── Data to use ──

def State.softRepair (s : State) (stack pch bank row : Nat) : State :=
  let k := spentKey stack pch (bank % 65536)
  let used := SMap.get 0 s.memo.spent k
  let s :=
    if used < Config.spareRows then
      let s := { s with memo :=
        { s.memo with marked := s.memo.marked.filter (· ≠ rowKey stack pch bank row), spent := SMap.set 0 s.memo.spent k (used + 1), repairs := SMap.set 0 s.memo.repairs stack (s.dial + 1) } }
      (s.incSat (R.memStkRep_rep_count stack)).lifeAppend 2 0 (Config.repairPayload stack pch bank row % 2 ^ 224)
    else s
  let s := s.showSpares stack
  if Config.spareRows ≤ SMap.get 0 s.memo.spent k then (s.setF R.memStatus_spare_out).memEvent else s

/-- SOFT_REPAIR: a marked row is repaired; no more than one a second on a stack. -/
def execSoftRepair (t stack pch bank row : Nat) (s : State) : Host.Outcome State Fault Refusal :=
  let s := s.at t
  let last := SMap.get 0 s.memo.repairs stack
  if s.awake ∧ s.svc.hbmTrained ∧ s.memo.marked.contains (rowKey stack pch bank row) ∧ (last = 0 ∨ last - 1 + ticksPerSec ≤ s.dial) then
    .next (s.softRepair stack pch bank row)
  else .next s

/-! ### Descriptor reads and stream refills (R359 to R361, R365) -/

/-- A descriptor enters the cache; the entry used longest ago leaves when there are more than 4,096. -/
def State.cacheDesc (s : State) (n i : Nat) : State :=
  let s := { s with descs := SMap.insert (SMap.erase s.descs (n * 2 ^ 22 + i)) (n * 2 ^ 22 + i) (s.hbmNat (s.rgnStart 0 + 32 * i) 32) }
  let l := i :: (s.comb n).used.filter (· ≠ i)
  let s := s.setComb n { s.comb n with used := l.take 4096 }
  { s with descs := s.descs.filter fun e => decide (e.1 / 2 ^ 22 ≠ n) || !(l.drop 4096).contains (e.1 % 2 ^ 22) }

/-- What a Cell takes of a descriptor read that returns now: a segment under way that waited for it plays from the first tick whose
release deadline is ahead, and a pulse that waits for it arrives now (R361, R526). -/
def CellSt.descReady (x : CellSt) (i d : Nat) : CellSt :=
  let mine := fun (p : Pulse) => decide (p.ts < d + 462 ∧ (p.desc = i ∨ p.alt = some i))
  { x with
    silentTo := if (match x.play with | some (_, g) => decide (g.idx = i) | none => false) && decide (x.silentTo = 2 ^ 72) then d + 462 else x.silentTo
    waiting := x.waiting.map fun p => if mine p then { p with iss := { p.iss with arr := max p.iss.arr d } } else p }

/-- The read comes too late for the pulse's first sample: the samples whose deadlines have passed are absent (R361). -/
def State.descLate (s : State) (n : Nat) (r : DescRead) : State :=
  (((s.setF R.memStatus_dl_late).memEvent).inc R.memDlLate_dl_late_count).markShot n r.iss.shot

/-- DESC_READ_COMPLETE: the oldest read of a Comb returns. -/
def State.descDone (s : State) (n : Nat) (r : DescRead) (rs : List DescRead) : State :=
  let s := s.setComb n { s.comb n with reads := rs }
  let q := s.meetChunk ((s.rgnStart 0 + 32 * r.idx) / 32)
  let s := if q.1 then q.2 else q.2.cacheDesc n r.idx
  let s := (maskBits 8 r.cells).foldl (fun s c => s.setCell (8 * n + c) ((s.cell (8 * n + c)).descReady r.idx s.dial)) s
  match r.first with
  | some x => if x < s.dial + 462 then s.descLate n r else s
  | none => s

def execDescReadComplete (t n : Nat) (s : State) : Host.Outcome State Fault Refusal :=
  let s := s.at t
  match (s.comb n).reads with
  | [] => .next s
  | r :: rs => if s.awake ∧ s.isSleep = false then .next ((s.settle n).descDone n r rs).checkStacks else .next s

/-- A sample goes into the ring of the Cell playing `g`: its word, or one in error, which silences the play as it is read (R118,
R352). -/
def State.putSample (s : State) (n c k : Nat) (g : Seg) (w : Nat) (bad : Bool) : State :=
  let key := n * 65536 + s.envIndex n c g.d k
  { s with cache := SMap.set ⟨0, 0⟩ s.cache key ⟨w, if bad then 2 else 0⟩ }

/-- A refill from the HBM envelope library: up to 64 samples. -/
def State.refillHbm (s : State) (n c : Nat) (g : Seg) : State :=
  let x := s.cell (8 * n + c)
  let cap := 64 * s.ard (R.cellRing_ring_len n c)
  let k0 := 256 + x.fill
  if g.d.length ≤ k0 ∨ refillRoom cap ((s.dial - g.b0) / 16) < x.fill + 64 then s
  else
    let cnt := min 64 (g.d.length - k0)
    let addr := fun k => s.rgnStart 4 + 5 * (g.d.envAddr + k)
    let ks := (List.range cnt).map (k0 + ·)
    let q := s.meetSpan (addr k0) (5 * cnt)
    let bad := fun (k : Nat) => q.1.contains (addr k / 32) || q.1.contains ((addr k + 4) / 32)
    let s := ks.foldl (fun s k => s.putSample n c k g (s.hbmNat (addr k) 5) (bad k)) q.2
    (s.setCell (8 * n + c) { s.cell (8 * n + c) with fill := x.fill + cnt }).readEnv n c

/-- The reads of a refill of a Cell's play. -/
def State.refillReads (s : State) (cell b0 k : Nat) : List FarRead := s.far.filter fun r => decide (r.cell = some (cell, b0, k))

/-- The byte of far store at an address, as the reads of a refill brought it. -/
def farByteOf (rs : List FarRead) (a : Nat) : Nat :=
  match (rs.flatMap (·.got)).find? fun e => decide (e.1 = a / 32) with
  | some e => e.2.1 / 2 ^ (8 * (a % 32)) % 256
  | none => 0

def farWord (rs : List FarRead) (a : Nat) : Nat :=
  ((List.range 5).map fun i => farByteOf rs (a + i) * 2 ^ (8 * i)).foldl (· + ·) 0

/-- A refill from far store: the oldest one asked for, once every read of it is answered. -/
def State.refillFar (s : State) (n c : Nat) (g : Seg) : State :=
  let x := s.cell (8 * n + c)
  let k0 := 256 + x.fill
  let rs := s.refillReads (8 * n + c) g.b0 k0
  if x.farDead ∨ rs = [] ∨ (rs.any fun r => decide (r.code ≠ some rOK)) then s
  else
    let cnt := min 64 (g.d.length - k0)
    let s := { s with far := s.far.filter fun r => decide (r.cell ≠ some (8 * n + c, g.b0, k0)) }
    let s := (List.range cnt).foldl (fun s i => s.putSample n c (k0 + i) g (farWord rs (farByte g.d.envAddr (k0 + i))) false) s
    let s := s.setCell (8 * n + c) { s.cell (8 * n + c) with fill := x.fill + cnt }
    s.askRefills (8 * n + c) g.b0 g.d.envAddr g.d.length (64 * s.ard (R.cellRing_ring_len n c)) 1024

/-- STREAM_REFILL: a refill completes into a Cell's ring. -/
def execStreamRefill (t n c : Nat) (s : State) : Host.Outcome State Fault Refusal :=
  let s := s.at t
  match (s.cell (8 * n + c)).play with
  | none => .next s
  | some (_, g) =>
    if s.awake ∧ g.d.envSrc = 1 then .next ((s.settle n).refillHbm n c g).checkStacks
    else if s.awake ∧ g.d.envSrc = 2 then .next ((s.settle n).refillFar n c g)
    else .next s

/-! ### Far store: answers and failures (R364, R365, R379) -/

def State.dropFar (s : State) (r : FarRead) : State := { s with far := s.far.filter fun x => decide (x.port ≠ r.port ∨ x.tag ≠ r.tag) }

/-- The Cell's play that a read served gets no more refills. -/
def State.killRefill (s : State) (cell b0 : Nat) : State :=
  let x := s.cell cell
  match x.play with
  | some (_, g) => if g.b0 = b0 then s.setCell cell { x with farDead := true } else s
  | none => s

───

> _What you are asked to do_
What you output must match the lines from the beginning of the material through the line with "let l := i :: (s.comb" exactly, both ends included.

> _Response box_
def State.softRepair (s : State) (stack pch bank row : Nat) : State :=
  let k := spentKey stack pch (bank % 65536)
  let used := SMap.get 0 s.memo.spent k
  let s :=
    if used < Config.spareRows then
      let s := { s with memo :=
        { s.memo with marked := s.memo.marked.filter (· ≠ rowKey stack pch bank row), spent := SMap.set 0 s.memo.spent k (used + 1), repairs := SMap.set 0 s.memo.repairs stack (s.dial + 1) } }
      (s.incSat (R.memStkRep_rep_count stack)).lifeAppend 2 0 (Config.repairPayload stack pch bank row % 2 ^ 224)
    else s
  let s := s.showSpares stack
  if Config.spareRows ≤ SMap.get 0 s.memo.spent k then (s.setF R.memStatus_spare_out).memEvent else s

/-- SOFT_REPAIR: a marked row is repaired; no more than one a second on a stack. -/
def execSoftRepair (t stack pch bank row : Nat) (s : State) : Host.Outcome State Fault Refusal :=
  let s := s.at t
  let last := SMap.get 0 s.memo.repairs stack
  if s.awake ∧ s.svc.hbmTrained ∧ s.memo.marked.contains (rowKey stack pch bank row) ∧ (last = 0 ∨ last - 1 + ticksPerSec ≤ s.dial) then
    .next (s.softRepair stack pch bank row)
  else .next s

/-! ### Descriptor reads and stream refills (R359 to R361, R365) -/

/-- A descriptor enters the cache; the entry used longest ago leaves when there are more than 4,096. -/
def State.cacheDesc (s : State) (n i : Nat) : State :=
  let s := { s with descs := SMap.insert (SMap.erase s.descs (n * 2 ^ 22 + i)) (n * 2 ^ 22 + i) (s.hbmNat (s.rgnStart 0 + 32 * i) 32) }
  let l := i :: (s.comb n).used.filter (· ≠ i)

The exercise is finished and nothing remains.